Search code examples
sqljsonprestoamazon-athena

In Athena how do I query a member of a struct in an array in a struct?


I am trying to figure out how to query where I am checking the value of usage given the following table creation:

CREATE EXTERNAL TABLE IF NOT EXISTS foo.test (
     `id` string,
     `foo` struct< usages:array< struct< usage:string,
     method_id:int,
     start_at:string,
     end_at:string,
     location:array<string> >>> 
) PARTITIONED BY (
         timestamp date 
) 
ROW FORMAT SERDE 'org.openx.data.jsonserde.JsonSerDe'
WITH SERDEPROPERTIES (
         'serialization.format' = '1' ) LOCATION 's3://foo.bar/' TBLPROPERTIES ('has_encrypted_data'='false');

I would like to have a query like:

SELECT * FROM "foo"."test" WHERE foo.usages.usage is null;

When I do that I get:

SYNTAX_ERROR: line 1:53: Expression "foo"."usages" is not of type ROW

If I make my query where I directly index the array as seen in the following it works.

SELECT * FROM "foo"."test" WHERE foo.usages[1].usage is null;

My overall goal though is to query across all items in the usages array and find any row where at least one item in the usages array has a member usage that is null.


Solution

  • You can achieve this by unnesting the array into rows and then check those for null values.

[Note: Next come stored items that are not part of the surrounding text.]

/-- A packet (12_krovmo_fabric.md R374): its header fields, the reserved header bits, its body and its check. -/
structure Packet where
  ver : BitVec 4
  ptype : BitVec 4
  ord : BitVec 8
  len : BitVec 13
  dstConn : BitVec 14
  srcConn : BitVec 14
  rsvd : BitVec 7
  seq : BitVec 32
  gen : BitVec 32
  epoch : BitVec 32
  srcNode : BitVec 20
  relTile : BitVec 8
  relUnit : BitVec 4
  target : BitVec 64
  body : List Byte
  check : BitVec 64
deriving DecidableEq, Repr

/-- A flit (12_krovmo_fabric.md R371). -/
structure Flit where
  ftype : BitVec 2
  vc : BitVec 2
  seq : BitVec 12
  ack : BitVec 12
  nak : Bool
  cut : Bool
  cr0 : BitVec 8
  cr1 : BitVec 8
  cr2 : BitVec 8
  payload : List Byte
  crc : BitVec 64
deriving DecidableEq, Repr

/-- A capability link-control flit (12_krovmo_fabric.md R368, R371). -/
structure CapInfo where
  node : BitVec 20
  port : BitVec 5
  oldest : BitVec 4
  newest : BitVec 4
  lanes : BitVec 8
  buf0 : BitVec 16
  buf1 : BitVec 16
  buf2 : BitVec 16
deriving DecidableEq, Repr

/-- A link of a crossing (01_architecture.md R20). -/
inductive XC where
  | xc1 (die c : Nat)
  | xc3 (base c : Nat)
  | xc4 (c : Nat)
deriving DecidableEq, Repr

/-- A DHCPv4 message of a server (12_krovmo_fabric.md R396, RFC 2131). -/
inductive DhcpKind where
  | offer
  | ack
  | nak
deriving DecidableEq, Repr

/-- A frame on the management port other than a datagram or a PTP message (12_krovmo_fabric.md R396): an ARP request or reply with its sender and target, an NDP solicitation or another NDP message, an ICMP or ICMPv6 echo request or reply, a DHCPv4 message with the address, server, prefix, gateway and lease seconds it gives, or any other frame. -/
inductive FrameKind where
  | arp (request : Bool) (mac : BitVec 48) (ip target : BitVec 32)
  | ndp (solicit : Bool) (source target : BitVec 128)
  | icmp (v6 request : Bool) (source target : BitVec 128) (data : List Byte)
  | dhcp (kind : DhcpKind) (xid addr server : BitVec 32) (plen : Nat) (gateway : BitVec 32) (secs : Nat)
  | other
deriving DecidableEq, Repr

/-- What the hardware finds during bring-up (16_bringup_errors_test.md R504): crossings that train, pseudo-channels that fail training (by stack), tiles that fail the self-test. -/
structure BringupEnv where
  xc1 : BitVec 64
  xc3 : BitVec 48
  xc4 : BitVec 16
  pcFail : List Nat
  tileFail : List Nat
deriving DecidableEq, Repr

/-- The transport of a PTP message (12_krovmo_fabric.md R397): IEEE 802.3, UDP/IPv4, UDP/IPv6. -/
inductive PtpNet where
  | ether
  | udp4
  | udp6
deriving DecidableEq, Repr

/-- A Sync message as received (12_krovmo_fabric.md R397): transport, sending master, domain, two-step flag, number, origin time stamp and receive time stamp in ns of the local PTP clock. -/
structure PtpSyncMsg where
  net : PtpNet
  master : BitVec 64
  domain : BitVec 8
  twoStep : Bool
  n : Nat
  origin : Nat
  received : Nat
deriving DecidableEq, Repr

/-- Where a Follow_Up message comes from (12_krovmo_fabric.md R397): transport, sending master and domain. -/
structure PtpFollowMsg where
  net : PtpNet
  master : BitVec 64
  domain : BitVec 8
deriving DecidableEq, Repr

/-- A Delay_Resp, or with `peer` a Pdelay response (12_krovmo_fabric.md R397): transport, domain, the number of the request, the time the response left (Pdelay only), and when it was received here. -/
structure PtpDelayMsg where
  net : PtpNet
  peer : Bool
  domain : BitVec 8
  n : Nat
  origin : Nat
  received : Nat
deriving DecidableEq, Repr

/-- An Announce message (12_krovmo_fabric.md R397): transport, the fields the best master clock algorithm compares, and the Sync and Announce intervals in ticks of 10 ns. -/
structure PtpAnnounceMsg where
  net : PtpNet
  master : BitVec 64
  domain : BitVec 8
  priority1 : BitVec 8
  clockClass : BitVec 8
  accuracy : BitVec 8
  variance : BitVec 16
  priority2 : BitVec 8
  interval : Nat
  announce : Nat
deriving DecidableEq, Repr

/-- What a teardown drains (13_binding_and_jobs.md R416, R419): a job slot or one resource page. -/
inductive TdTarget where
  | slot (j : Nat)
  | page (p : Page)
deriving DecidableEq, Repr

/-- A temperature sensor group (14_power_thermal.md R451). -/
inductive Sensor where
  | tile (n : Nat)
  | dieOther (d k : Nat)
  | host
  | oe (n : Nat)
deriving DecidableEq, Repr

/-- What the cap controller's energy budget gives in one control period (14_power_thermal.md R446, R449), which the spec states no formula for: V_cap in mV and duty in per cent by die, and whether the budget cannot be met; given for a cap in W, for a source of the powers, the estimate or measurement (R444, R445), and for the power in mW that the controller plans for each tile at least, which active PENNANTs announce (R446). -/
structure ControlIn where
  cap : Nat
  measured : Bool
  plan : List Nat
  vcap : List Nat
  duty : List Nat
  unreachable : Bool
deriving DecidableEq, Repr

/-- The activity counted in one 10 µs period (14_power_thermal.md R442): by compute die its array steps, vector-chain cycles, scratchpad bytes, DMA bytes and core issues; and the slice, fabric and stack activity of the rest of the module. -/
structure EstimateIn where
  die : List (List Nat)
  other : List Nat
deriving DecidableEq, Repr

/-- The measured averages of one 10 ms window (14_power_thermal.md R442): input mV and mA, rail mV and mA by die. -/
structure MeasureIn where
  mv : Nat
  ma : Nat
  railMv : List Nat
  railMa : List Nat
deriving DecidableEq, Repr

This will result in one row per null-value entry.

    select * from test
    CROSS JOIN UNNEST(foo.usages) AS t(i)
    where i.usage is null
    

    So if you only need the unique set, you must run this through a SELECT DISTINCT.

    select distinct id from test
    CROSS JOIN UNNEST(foo.usages) AS t(i)
    where i.usage is null